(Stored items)
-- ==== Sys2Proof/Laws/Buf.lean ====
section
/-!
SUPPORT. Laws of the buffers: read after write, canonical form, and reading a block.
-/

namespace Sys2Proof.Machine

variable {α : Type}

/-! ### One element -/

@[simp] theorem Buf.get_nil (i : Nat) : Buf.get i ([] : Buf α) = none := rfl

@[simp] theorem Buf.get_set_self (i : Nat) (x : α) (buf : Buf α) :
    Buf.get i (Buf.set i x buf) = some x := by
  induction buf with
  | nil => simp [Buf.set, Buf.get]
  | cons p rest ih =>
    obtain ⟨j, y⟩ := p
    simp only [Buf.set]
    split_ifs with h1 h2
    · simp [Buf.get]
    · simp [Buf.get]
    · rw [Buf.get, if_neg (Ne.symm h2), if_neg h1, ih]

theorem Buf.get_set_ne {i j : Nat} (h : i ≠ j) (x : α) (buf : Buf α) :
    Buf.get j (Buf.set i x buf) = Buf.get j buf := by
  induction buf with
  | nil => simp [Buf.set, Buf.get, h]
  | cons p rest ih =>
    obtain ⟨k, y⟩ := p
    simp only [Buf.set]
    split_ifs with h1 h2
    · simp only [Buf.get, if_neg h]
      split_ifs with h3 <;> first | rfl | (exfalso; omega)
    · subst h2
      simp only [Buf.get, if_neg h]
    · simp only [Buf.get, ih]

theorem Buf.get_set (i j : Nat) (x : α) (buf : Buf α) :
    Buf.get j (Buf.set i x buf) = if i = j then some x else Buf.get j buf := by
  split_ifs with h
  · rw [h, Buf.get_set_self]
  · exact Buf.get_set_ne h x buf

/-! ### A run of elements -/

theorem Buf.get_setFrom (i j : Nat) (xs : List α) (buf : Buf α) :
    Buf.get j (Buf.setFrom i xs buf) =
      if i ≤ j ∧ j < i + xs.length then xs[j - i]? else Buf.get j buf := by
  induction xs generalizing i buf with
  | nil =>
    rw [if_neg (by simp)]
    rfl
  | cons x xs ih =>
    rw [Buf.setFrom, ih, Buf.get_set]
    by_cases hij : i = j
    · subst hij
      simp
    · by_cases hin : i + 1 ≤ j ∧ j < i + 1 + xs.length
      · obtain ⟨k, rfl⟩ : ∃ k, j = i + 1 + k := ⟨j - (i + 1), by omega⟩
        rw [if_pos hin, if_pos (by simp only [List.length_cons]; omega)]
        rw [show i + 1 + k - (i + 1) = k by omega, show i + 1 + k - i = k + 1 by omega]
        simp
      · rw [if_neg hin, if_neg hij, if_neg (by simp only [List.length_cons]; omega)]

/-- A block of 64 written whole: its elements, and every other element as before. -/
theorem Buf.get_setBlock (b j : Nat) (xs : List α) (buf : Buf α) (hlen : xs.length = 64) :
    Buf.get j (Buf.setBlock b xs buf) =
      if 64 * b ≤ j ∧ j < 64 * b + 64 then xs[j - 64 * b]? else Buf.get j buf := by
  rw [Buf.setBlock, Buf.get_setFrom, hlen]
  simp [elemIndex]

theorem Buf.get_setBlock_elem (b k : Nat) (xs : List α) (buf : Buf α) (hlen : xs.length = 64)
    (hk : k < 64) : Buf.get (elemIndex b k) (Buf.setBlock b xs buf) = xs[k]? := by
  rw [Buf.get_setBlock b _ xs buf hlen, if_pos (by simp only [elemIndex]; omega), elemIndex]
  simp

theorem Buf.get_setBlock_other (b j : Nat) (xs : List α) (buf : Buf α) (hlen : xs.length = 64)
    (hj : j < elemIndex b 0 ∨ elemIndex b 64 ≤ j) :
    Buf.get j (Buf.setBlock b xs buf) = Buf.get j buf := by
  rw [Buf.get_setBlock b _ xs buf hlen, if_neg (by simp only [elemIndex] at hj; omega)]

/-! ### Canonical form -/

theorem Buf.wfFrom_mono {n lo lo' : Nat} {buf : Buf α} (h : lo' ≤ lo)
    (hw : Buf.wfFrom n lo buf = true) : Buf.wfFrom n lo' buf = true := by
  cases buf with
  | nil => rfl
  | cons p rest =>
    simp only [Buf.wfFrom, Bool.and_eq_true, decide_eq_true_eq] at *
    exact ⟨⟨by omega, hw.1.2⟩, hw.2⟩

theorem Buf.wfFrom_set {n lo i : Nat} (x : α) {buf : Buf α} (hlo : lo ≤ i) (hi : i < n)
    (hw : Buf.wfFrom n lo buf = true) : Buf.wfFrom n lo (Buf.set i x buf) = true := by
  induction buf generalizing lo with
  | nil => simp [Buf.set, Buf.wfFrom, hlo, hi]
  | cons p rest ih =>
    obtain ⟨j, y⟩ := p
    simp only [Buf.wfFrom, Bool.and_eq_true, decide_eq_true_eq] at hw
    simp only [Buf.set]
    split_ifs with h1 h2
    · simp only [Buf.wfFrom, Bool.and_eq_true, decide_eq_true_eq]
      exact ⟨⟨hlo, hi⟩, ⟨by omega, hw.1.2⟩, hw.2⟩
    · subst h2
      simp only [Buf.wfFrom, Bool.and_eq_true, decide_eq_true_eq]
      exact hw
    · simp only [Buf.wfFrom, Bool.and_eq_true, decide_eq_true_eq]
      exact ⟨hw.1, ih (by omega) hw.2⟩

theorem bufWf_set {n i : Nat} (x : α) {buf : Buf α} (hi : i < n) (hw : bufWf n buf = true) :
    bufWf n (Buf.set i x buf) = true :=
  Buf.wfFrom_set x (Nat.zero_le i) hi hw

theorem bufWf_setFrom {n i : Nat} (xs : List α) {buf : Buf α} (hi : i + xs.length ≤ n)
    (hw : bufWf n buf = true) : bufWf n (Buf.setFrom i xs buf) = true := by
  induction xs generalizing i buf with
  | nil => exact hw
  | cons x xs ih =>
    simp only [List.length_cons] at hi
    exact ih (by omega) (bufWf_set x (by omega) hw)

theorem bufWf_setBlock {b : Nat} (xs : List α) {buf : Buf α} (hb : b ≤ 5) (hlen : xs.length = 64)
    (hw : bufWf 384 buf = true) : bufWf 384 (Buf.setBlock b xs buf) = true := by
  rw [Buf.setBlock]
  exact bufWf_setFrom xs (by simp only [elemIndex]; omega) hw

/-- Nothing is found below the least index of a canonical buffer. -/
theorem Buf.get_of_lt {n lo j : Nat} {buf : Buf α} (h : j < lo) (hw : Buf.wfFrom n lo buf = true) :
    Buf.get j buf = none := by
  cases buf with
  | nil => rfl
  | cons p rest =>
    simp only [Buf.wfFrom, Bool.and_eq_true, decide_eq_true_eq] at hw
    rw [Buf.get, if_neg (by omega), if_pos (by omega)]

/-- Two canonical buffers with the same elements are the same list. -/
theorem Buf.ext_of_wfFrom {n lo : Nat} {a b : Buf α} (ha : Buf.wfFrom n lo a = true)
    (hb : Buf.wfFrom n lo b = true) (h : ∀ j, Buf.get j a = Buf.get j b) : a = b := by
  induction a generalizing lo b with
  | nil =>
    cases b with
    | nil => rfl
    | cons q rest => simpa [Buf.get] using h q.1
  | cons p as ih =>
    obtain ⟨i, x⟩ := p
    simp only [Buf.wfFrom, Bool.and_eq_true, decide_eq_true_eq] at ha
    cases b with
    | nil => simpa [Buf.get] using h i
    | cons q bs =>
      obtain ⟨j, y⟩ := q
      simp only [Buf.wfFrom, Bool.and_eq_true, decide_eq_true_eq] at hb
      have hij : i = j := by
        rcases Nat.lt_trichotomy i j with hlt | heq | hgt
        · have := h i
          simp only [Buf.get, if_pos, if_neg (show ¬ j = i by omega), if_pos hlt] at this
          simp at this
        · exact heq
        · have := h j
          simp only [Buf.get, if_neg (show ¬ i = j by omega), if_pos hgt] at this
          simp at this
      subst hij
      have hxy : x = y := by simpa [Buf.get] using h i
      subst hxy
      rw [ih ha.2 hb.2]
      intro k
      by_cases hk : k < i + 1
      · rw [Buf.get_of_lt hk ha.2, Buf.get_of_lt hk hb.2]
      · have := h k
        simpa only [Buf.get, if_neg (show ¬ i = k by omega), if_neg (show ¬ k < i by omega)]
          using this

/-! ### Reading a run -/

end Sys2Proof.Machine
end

▶ [Aim of the task]
Here the output must be the lines above from the line with "1), by omega⟩" to the line with "theorem Buf.get_setBlock (b", both included, duplicated word for word and nothing else.

▶ [Solution]
      · obtain ⟨k, rfl⟩ : ∃ k, j = i + 1 + k := ⟨j - (i + 1), by omega⟩
        rw [if_pos hin, if_pos (by simp only [List.length_cons]; omega)]
        rw [show i + 1 + k - (i + 1) = k by omega, show i + 1 + k - i = k + 1 by omega]
        simp
      · rw [if_neg hin, if_neg hij, if_neg (by simp only [List.length_cons]; omega)]

/-- A block of 64 written whole: its elements, and every other element as before. -/
theorem Buf.get_setBlock (b j : Nat) (xs : List α) (buf : Buf α) (hlen : xs.length = 64) :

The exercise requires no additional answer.